INTERNATIONAL WORKSHOP ON OIL DEPLETION
Uppsala, Sweden, May 23-25, 2002
Organised by Uppsala University and ASPO,the Association for the Study of Peak Oil
|Building Limited Fossil Energy Supplies into the World
by Richard Douthwaite.
My paper will open by telling how the use of fossil energy started to change the way people lived when sea coal, collected on the beaches of Northumberland, began to be shipped to London to be burned to relieve a growing scarcity of fuelwood there caused by the expanding population.. That seemingly harmless step initiated a chain of events which led to increased populations around the world, industrialisation, urbanisation and a massive increase in the complexity of life as measured in terms of the number of different jobs people do or the range of artifacts they produced.
The paper will then look at how the economic system which emerged as a result of this increased fossil energy use will have to be modified to cope with a steadily declining fossil fuel output whether this decline is a result of restrictions imposed to slow climate change or because of resource depletion. Historically, there has been a very close link between gross global product and fossil energy use and the current economic system needs to grow continually, consuming increasing amounts of energy, if it is not to collapse. This system will therefore find it very difficult to cope with lower levels of fossil fuel use unless renewable energy sources can not only make up for the decline in fossil fuel production but can also provide the additional energy an expanding economy requires. I will review several studies which suggest that renewables will be inadequate for this task.
The paper will argue that the reason the global economy
has to expand each year is primarily due to its debt-based money system.

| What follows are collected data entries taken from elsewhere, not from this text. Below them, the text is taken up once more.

-- ==== Sys2Proof/Tests/Slice0.lean ====
section
/-! SUPPORT. The model's own tests: the well-formedness check, every operation's word, at most two single steps for each
operation, and for each obligation with hypotheses a state and operands that meet them. Expected values are those of
95_test_vectors.md (named V<n> and P<n> below), 30_encoding.md R88 and R91, or worked by hand from a rule. -/

namespace Sys2Proof.Tests

open Sys2Proof Sys2Proof.Machine

/-! ## Well-formedness: the one check -/

theorem test_wellFormed_refuses_setdelay_above : (Instr.setdelay 2147483648).wellFormed = false := by decide
theorem test_wellFormed_refuses_setdelay_below : (Instr.setdelay (-2147483649)).wellFormed = false := by decide
theorem test_wellFormed_accepts_setdelay_bounds :
    (Instr.setdelay 2147483647).wellFormed = true ∧ (Instr.setdelay (-2147483648)).wellFormed = true := by decide

/-! ## Words, written out as W : RN : DATA (R85, R88, V2) and as PHASE : MODE : EXH (R90, R91) -/

theorem test_decode_rdreg : decode (.host (0#1 ++ 0b110#3 ++ 0xFFFFFFFFFFFFFFFF#64)) = .ok (.rdreg .outLen) := by decide
theorem test_decode_nopwCtrl : decode (.host (1#1 ++ 0b000#3 ++ 0xFFFFFFFFFFFFFFFC#64)) = .ok .nopwCtrl := by decide
theorem test_decode_start : decode (.host (1#1 ++ 0b000#3 ++ 0b01#64)) = .ok .start := by decide
theorem test_decode_abort : decode (.host (1#1 ++ 0b000#3 ++ 0b10#64)) = .ok .abort := by decide
theorem test_decode_abort_before_start : decode (.host (1#1 ++ 0b000#3 ++ 0b11#64)) = .ok .abort := by decide
theorem test_decode_nopwStatus : decode (.host (1#1 ++ 0b001#3 ++ 0xFF#64)) = .ok .nopwStatus := by decide
theorem test_decode_setmode : decode (.host (1#1 ++ 0b010#3 ++ 1#64)) = .ok (.setmode .downmix) := by decide
theorem test_decode_setmode_bit0 :
    decode (.host (1#1 ++ 0b010#3 ++ 0xFFFFFFFFFFFFFFFE#64)) = .ok (.setmode .echo) := by decide
theorem test_decode_setdelay : decode (.host (1#1 ++ 0b011#3 ++ 0xABCDEF01FFFFFFFF#64)) = .ok (.setdelay (-1)) := by decide
theorem test_decode_setvscale :
    decode (.host (1#1 ++ 0b100#3 ++ 0x7FF8000000000001#64)) = .ok (.setvscale 0x7FF8000000000001#64) := by decide
theorem test_decode_nopwInPos : decode (.host (1#1 ++ 0b101#3 ++ 3#64)) = .ok .nopwInPos := by decide
theorem test_decode_nopwOutLen : decode (.host (1#1 ++ 0b110#3 ++ 3#64)) = .ok .nopwOutLen := by decide
theorem test_decode_nopwReserved : decode (.host (1#1 ++ 0b111#3 ++ 1#64)) = .ok .nopwReserved := by decide
theorem test_decode_checkEcho : decode (.seq (0b0001#4 ++ 0b0#1 ++ 0b1#1)) = .ok .checkEcho := by decide
theorem test_decode_checkDmx : decode (.seq (0b0001#4 ++ 0b1#1 ++ 0b0#1)) = .ok .checkDmx := by decide
theorem test_decode_hdrCopy : decode (.seq (0b0010#4 ++ 0b1#1 ++ 0b1#1)) = .ok .hdrCopy := by decide
theorem test_decode_echoInit : decode (.seq (0b0011#4 ++ 0b0#1 ++ 0b0#1)) = .ok .echoInit := by decide
theorem test_decode_echoMix : decode (.seq (0b0100#4 ++ 0b0#1 ++ 0b0#1)) = .ok .echoMix := by decide
theorem test_decode_echoEos : decode (.seq (0b0100#4 ++ 0b0#1 ++ 0b1#1)) = .ok .echoEos := by decide
theorem test_decode_echoFlush : decode (.seq (0b0101#4 ++ 0b0#1 ++ 0b0#1)) = .ok .echoFlush := by decide
theorem test_decode_echoFlushend : decode (.seq (0b0101#4 ++ 0b0#1 ++ 0b1#1)) = .ok .echoFlushend := by decide
theorem test_decode_hdrPatch : decode (.seq (0b0110#4 ++ 0b0#1 ++ 0b0#1)) = .ok .hdrPatch := by decide
theorem test_decode_dmxPair : decode (.seq (0b0111#4 ++ 0b1#1 ++ 0b0#1)) = .ok .dmxPair := by decide
theorem test_decode_dmxEos : decode (.seq (0b0111#4 ++ 0b1#1 ++ 0b1#1)) = .ok .dmxEos := by decide
theorem test_decode_quiescent :
    decode (.seq (0b0000#4 ++ 0b00#2)) = .error .quiescent ∧ decode (.seq (0b1001#4 ++ 0b11#2)) = .error .quiescent := by
  decide
theorem test_decode_noPhase :
    decode (.seq (0b1010#4 ++ 0b00#2)) = .error .noPhase ∧ decode (.seq (0b1111#4 ++ 0b11#2)) = .error .noPhase := by
  decide
theorem test_decodeTableWord :
    decodeTableWord 8 0x21 = some .start ∧ decodeTableWord 8 0x11 = some .echoEos ∧ decodeTableWord 8 0 = some (.rdreg .ctrl) := by
  decide

/-! ## Data (V1, V6) -/

theorem test_sampleBytes : sampleBytes (-500) = [0x0C#8, 0xFE#8] ∧ sampleBytes 32767 = [0xFF#8, 0x7F#8] := by decide
theorem test_sizeField : sizeField 216036 = [0xE4#8, 0x4B#8, 0x03#8, 0x00#8] := by decide
theorem test_scale_truncates :
    scale .binary64 0x4010000000000000#64 (-7) = -1 ∧ scale .binary64 0x4008000000000000#64 32767 = 10922 := by decide +kernel
theorem test_scale_rounds_first :
    scale .binary64 0x3FB999999999999A#64 3 = 30 ∧ scale .binary64 0x3FB99999A0000000#64 3 = 29 := by decide +kernel
theorem test_scale_saturates :
    scale .binary64 0x3FE0000000000000#64 16384 = 32767 ∧ scale .binary64 0xBFF0000000000000#64 (-32768) = 32767 ∧
      scale .binary64 0x0000000000000001#64 (-1) = -32768 := by decide +kernel
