-- ==== Sys2Proof/Machine/Flags.lean ====
section
/-! DEFINITION. The flag computations: VF as carry, no-borrow and shifted-out bit (spec/43_alu.md R182, R187-R191). VF is
written before the result (spec/10_state.md R23). -/

namespace Sys2Proof.Machine

/-- The index of VF. -/
def vf : Nibble := 0xF

/-- `bool(c)` as a register value (R8). -/
def flagByte (b : Bool) : Byte := if b then 1 else 0

/-- `a + b > 255`, of the exact sum (R187). -/
def carryOut (a b : Byte) : Bool := decide (a.toNat + b.toNat > 255)

/-- `minuend > subtrahend`, strictly (R188, R190). -/
def noBorrow (minuend subtrahend : Byte) : Bool := decide (minuend.toNat > subtrahend.toNat)

/-- `VF <- flag; V[x] <- result`, with the operands read as `ALU_OPERAND_READ` says (R182): once before any write
(`latched`), or again after the write of VF (`sequential`). -/
def flagThenResult (flag : Byte → Byte → Bool) (result : Byte → Byte → Byte) (x y : Nibble) (s : State) : State :=
  match s.params.operandRead with
  | .latched => (s.setReg vf (flagByte (flag (s.reg x) (s.reg y)))).setReg x (result (s.reg x) (s.reg y))
  | .sequential =>
    let s1 := s.setReg vf (flagByte (flag (s.reg x) (s.reg y)))
    s1.setReg x (result (s1.reg x) (s1.reg y))

/-- The two-operand flag instructions record VF_OPERAND when x or y is F (R182). -/
def flagBinary (flag : Byte → Byte → Bool) (result : Byte → Byte → Byte) (x y : Nibble) (s : State) : State :=
  flagThenResult flag result x y (diagIf (x == vf || y == vf) .vfOperand s)

/-- The shifts read only Vx, and record VF_OPERAND when x is F (R182). -/
def flagShift (flag : Byte → Bool) (result : Byte → Byte) (x : Nibble) (s : State) : State :=
  flagThenResult (fun a _ => flag a) (fun a _ => result a) x x (diagIf (x == vf) .vfOperand s)

end Sys2Proof.Machine
end

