-- ==== Sys2Proof/Machine/Step.lean ====
section
/-! DEFINITION. One step (spec/60_exceptions.md R308): nothing while waiting for a key, else one fetch-decode-execute. -/

namespace Sys2Proof.Machine

/-- `step(r)` of R308. The draw r is the run's next free value (log 2). -/
def step (s : State) : Host.Outcome State Fault Refusal :=
  match s.wait with
  | some _ => .next s
  | none => exec (decodeWord s.params.skip9Strict (fetchWord s)) (fetch s)

/-- The state with a table row's bits stored where `step` fetches next, and not waiting, so that the next step runs them. -/
def State.withFetchWord (s : State) (nbits w : Nat) : State := placeWord (tableWord nbits w) (s.setWait none)

end Sys2Proof.Machine
end

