-- ==== Sys2Proof/Machine/Run.lean ====
section
/-! DEFINITION. Runs: the host's operations in any order (spec/60_exceptions.md R307, R316; spec/70_reset_and_hazards.md R363). -/

namespace Sys2Proof.Machine

/-- The six operations of R307. The index of `setKey` is 4 bits wide, so none outside 0x0-0xF can be passed (D23). -/
inductive HostOp where
  | initializeOp (image : List Byte) (mode : LoadMode)
  | step
  | tickTimers
  | setKey (k : Nibble) (d : Bool)
  | ackDraw
  | ackBeep
deriving DecidableEq, Repr

/-- The transition of one operation. -/
def applyOp (op : HostOp) (s : State) : Result :=
  match op with
  | .initializeOp image mode => .next (initializeOp image mode s)
  | .step => step s
  | .tickTimers => .next (tickTimers s)
  | .setKey k d => .next (setKey k d s)
  | .ackDraw => .next (ackDraw s)
  | .ackBeep => .next (ackBeep s)

/-- A finite sequence of operations, in the order the host calls them (R71, R363). -/
def runOps : List HostOp → State → Result
  | [], s => .next s
  | op :: ops, s =>
    match applyOp op s with
    | .next t => runOps ops t
    | .fault f => .fault f
    | .refused r => .refused r

/-- One frame of the driver (R316): the pending transitions, `STEPS_PER_FRAME` steps, one tick. -/
def frameOps (p : Params) (transitions : List (Nibble × Bool)) : List HostOp :=
  transitions.map (fun t => HostOp.setKey t.1 t.2) ++ List.replicate p.stepsPerFrame HostOp.step ++ [HostOp.tickTimers]

end Sys2Proof.Machine
end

If the economy does not expand, less borrowing is undertaken, the overall
amount of debt falls and the money supply shrinks, causing economic activity
to fall and setting off a positive feedback loop which pushes the economy
deeper and deeper into depression. I will suggest that a non-debt-based
international money system based on carbon dioxide emissions rights would
be the best way of ensuring that the global economy keeps within resource
and environmental constraints, while allowing individual countries and
districts to continue to develop their local economies to the extent that
they are able to do so using renewable sources of power. The paper will
explain how such a system, by limiting world fossil energy demand, would
prevent the oil and gas-producing countries from reaping massive profits
from the growing scarcity. Instead, the financial proceeds of the competition
in international markets to secure the dwindling supplies would be redistributed
on an equitable basis throughout the world.